When I first joined Appear Here we were using Elasticsearch for our space search (space being the Appear Here word for the location a brand can lease with us). Elasticsearch is a great solution for search, but it simply does not work out of the box, it can require a lot of setup. To be able to use it properly, i.e. to provide a search we would consider satisfactory, the developer would have to have a strong understanding of how Elasticsearch works. The more time a developer spends learning the intricacies of Elasticsearch the less time they can spend on building features that can truly push the company forward. To avoid the “bus factor”, more than one developer on a team would have to get up to that standard. In a startup, time is critical, and the cost in time was simply too much.
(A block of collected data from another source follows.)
-- ==== Sys2Proof/Machine/SlotCommands.lean ====
section
/-! DEFINITION. The events of the slot lines and of the slot sequencer's timers (chapter 3). -/

namespace Sys2Proof.Machine

/-- SLOT_RAW_READING_CHANGE (R41, R42). -/
def execSlotRawReadingChange (slot : Slot) (pres latch : Bool) (s : State) : Result :=
  .next (whenLive (onBlock (.slotRawReadingChange slot pres latch) (readPresence slot pres latch)) (s.updPins fun p => { p with pres := p.pres.set slot pres, latch := p.latch.set slot latch }))

/-- PRESENCE_DEBOUNCE_EXPIRY (R41, R42, R47, R59). -/
def execPresenceDebounceExpiry (slot : Slot) (s : State) : Result := .next (whenLive (onBlock (.presenceDebounceExpiry slot) (presenceExpiry slot)) s)

/-- SBY_PG_GOOD (R45). -/
def execSbyPgGood (slot : Slot) (s : State) : Result :=
  .next (whenLive (onBlock (.sbyPgGood slot) (readSbyPgGood slot)) (s.updPins fun p => { p with sbyPg := p.sbyPg.set slot true }))

/-- SBY_PG_LOST (R57). -/
def execSbyPgLost (slot : Slot) (s : State) : Result :=
  .next (whenLive (onBlock (.sbyPgLost slot) (readSbyPgBad slot)) (s.updPins fun p => { p with sbyPg := p.sbyPg.set slot false }))

/-- MAIN_PG_GOOD (R52). -/
def execMainPgGood (slot : Slot) (s : State) : Result :=
  .next (whenLive (onBlock (.mainPgGood slot) (readMainPgGood slot)) (s.updPins fun p => { p with mainPg := p.mainPg.set slot true }))

/-- MAIN_PG_LOST (R52–R54, R57). -/
def execMainPgLost (slot : Slot) (s : State) : Result :=
  .next (whenLive (onBlock (.mainPgLost slot) (readMainPgBad slot)) (s.updPins fun p => { p with mainPg := p.mainPg.set slot false }))

/-- STANDBY_TIMEOUT (R45, R57). -/
def execStandbyTimeout (slot : Slot) (s : State) : Result := .next (whenLive (onBlock (.standbyTimeout slot) (standbyTimeout slot)) s)

/-- STANDBY_STEP_DELAY_EXPIRY (R45, R46). -/
def execStandbyStepDelayExpiry (slot : Slot) (s : State) : Result := .next (whenLive (onBlock (.standbyStepDelayExpiry slot) (standbyStep slot)) s)

/-- IDENTITY_TIMEOUT (R46, R57). -/
def execIdentityTimeout (slot : Slot) (s : State) : Result := .next (whenLive (onBlock (.identityTimeout slot) (identityTimeout slot)) s)

/-- MAIN_TIMEOUT (R52, R57). -/
def execMainTimeout (slot : Slot) (s : State) : Result := .next (whenLive (onBlock (.mainTimeout slot) (mainTimeout slot)) s)

/-- MAIN_STEP_DELAY_EXPIRY (R52, R53, R156). -/
def execMainStepDelayExpiry (slot : Slot) (s : State) : Result := .next (whenLive (onBlock (.mainStepDelayExpiry slot) (mainStep slot)) s)

/-- MAIN_DOWN_DELAY_EXPIRY (R55). -/
def execMainDownDelayExpiry (slot : Slot) (s : State) : Result := .next (whenLive (onBlock (.mainDownDelayExpiry slot) (mainDownEnd slot)) s)

/-- STANDBY_DOWN_DELAY_EXPIRY (R56). -/
def execStandbyDownDelayExpiry (slot : Slot) (s : State) : Result := .next (whenLive (onBlock (.standbyDownDelayExpiry slot) (standbyDownEnd slot)) s)

/-- ACTIVITY_TIMER_EXPIRY (R63). -/
def execActivityTimerExpiry (slot : Slot) (s : State) : Result := .next (whenLive (onBlock (.activityTimerExpiry slot) (activityExpiry slot)) s)

end Sys2Proof.Machine
end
We were using Elasticsearch for both parts of our space search. Firstly, for providing the autocomplete locations when a user was looking for spaces in a specific location, and secondly, for providing the spaces within a certain location when it was searched. The data for the autocomplete was gathered from a variety of sources and then indexed together. However, this did cause some problems, some data was repeated across multiple sources, meaning we had to de-duplicate it, and some data was missing, which meant we also had to provide custom data.

Overall, we were doing a lot of unnecessary work for a problem that had already been solved by many other companies.

Appear Here Search Page

The location data we had in our Elasticsearch did not contain any streets, such as Redchurch Street. We knew that key streets across London, Paris and New York had to be added to our autocomplete to assist our users finding them. This meant that in order to add these streets and maintain the existing way of things working we would have had to find a new location source for streets across these three cities and add them to our index. With the complicated setup we had, any change in one place seemed to have unexpected effects on our results. We were in a situation where any change would break something somewhere else in the search.

We had a few options, but we decided our best option was to simplify our search as much as possible. Our CTO, Andrew Thompson, mentioned that I should investigate services such as Algolia and SwiftType. Algolia provides search that is reliable, fast, and extremely easy to use. It was founded in 2012, and was part of Y Combinator’s 2014 class [1]. Swiftype is similar, it was also founded in 2012. In order to effectively find the spaces we want in an area we also needed a service which provides a geolocation search, which is exactly what Algolia provides. We set up a quick one week spike in order to test how easily we could replace our existing search functionality with Algolia. It only took a few hours to index all our spaces, and then to produce a demo application where the spaces were returned within the location requested. Unlike Elasticsearch, it only took a few hours for a single developer to understand how Algolia worked.

The ease of use of Algolia was perfect for us, freeing up time for the developers to focus on other things.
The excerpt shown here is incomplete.